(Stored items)
***

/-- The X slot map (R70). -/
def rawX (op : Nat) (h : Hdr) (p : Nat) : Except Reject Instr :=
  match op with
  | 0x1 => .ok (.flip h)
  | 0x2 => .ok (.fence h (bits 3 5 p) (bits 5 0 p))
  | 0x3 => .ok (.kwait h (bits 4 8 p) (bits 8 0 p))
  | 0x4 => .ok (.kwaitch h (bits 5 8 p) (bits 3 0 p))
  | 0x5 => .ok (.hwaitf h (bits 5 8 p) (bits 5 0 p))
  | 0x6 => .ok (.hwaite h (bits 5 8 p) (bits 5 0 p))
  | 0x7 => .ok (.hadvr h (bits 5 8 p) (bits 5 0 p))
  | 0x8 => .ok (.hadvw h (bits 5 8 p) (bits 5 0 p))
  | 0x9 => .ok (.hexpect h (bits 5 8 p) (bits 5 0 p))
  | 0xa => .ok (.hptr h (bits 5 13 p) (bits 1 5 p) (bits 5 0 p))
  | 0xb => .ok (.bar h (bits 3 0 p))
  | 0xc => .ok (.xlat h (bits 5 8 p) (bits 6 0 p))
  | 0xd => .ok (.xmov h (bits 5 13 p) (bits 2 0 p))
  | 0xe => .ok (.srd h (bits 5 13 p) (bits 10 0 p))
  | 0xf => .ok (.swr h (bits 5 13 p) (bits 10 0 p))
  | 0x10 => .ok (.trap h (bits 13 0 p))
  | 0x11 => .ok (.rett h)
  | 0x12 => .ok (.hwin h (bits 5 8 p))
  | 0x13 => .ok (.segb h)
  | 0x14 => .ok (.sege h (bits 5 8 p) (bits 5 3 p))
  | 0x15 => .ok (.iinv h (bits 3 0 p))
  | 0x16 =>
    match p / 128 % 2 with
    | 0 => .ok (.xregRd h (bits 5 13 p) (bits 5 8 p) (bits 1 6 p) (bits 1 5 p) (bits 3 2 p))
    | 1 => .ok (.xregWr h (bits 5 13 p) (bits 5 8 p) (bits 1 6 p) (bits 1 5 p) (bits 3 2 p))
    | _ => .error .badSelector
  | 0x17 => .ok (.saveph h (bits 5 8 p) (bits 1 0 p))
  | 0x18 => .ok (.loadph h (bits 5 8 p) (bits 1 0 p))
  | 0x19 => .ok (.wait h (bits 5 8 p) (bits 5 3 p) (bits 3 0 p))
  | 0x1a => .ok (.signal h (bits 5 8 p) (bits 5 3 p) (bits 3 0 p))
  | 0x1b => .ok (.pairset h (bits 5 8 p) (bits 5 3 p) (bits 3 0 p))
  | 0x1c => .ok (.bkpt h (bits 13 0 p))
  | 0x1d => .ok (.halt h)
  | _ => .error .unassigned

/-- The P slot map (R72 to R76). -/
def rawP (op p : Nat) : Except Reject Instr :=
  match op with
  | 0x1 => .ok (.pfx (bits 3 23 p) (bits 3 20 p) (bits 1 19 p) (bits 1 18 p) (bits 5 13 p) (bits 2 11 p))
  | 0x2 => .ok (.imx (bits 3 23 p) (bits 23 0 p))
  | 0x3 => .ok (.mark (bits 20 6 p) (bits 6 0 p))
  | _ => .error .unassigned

***

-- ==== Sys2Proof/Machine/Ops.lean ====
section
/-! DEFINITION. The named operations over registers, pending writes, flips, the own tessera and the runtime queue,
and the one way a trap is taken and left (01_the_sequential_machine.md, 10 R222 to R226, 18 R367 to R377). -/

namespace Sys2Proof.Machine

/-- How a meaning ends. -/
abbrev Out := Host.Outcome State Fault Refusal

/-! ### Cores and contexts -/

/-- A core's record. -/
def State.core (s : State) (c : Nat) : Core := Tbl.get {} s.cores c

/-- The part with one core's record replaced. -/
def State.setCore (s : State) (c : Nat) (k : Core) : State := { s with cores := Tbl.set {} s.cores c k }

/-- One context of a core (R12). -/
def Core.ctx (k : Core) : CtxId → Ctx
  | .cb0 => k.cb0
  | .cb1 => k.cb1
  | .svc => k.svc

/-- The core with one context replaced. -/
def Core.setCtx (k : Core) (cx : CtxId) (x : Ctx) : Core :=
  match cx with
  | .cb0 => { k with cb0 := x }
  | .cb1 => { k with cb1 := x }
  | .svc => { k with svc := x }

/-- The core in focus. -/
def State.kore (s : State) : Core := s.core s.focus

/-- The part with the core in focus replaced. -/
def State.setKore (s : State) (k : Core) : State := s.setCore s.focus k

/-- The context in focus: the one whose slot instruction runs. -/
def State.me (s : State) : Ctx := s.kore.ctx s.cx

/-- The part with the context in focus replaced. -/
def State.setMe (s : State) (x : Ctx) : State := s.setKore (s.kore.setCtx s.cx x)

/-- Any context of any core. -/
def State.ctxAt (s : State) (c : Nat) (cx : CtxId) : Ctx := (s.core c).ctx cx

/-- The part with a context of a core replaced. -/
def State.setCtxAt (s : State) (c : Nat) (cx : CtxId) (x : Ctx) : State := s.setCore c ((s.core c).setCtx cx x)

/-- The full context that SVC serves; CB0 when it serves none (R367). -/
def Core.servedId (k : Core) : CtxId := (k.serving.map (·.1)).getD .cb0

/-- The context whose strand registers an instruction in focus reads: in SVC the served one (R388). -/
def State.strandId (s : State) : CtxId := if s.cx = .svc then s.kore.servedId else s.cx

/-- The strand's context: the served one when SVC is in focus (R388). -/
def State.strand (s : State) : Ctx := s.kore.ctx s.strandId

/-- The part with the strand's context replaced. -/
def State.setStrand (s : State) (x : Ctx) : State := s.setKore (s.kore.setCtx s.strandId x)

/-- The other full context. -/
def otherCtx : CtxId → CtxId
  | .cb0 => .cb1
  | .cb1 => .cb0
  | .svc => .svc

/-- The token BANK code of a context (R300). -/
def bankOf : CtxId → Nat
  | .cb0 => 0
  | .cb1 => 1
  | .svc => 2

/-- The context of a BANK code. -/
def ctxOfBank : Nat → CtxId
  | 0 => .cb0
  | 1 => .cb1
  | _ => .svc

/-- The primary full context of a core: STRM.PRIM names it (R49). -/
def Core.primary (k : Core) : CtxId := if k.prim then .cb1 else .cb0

***

> _ABOUT THIS EXERCISE_
Pull out all lines of the data with the string "then".

> _ANSWER BOX_
def State.strandId (s : State) : CtxId := if s.cx = .svc then s.kore.servedId else s.cx
def Core.primary (k : Core) : CtxId := if k.prim then .cb1 else .cb0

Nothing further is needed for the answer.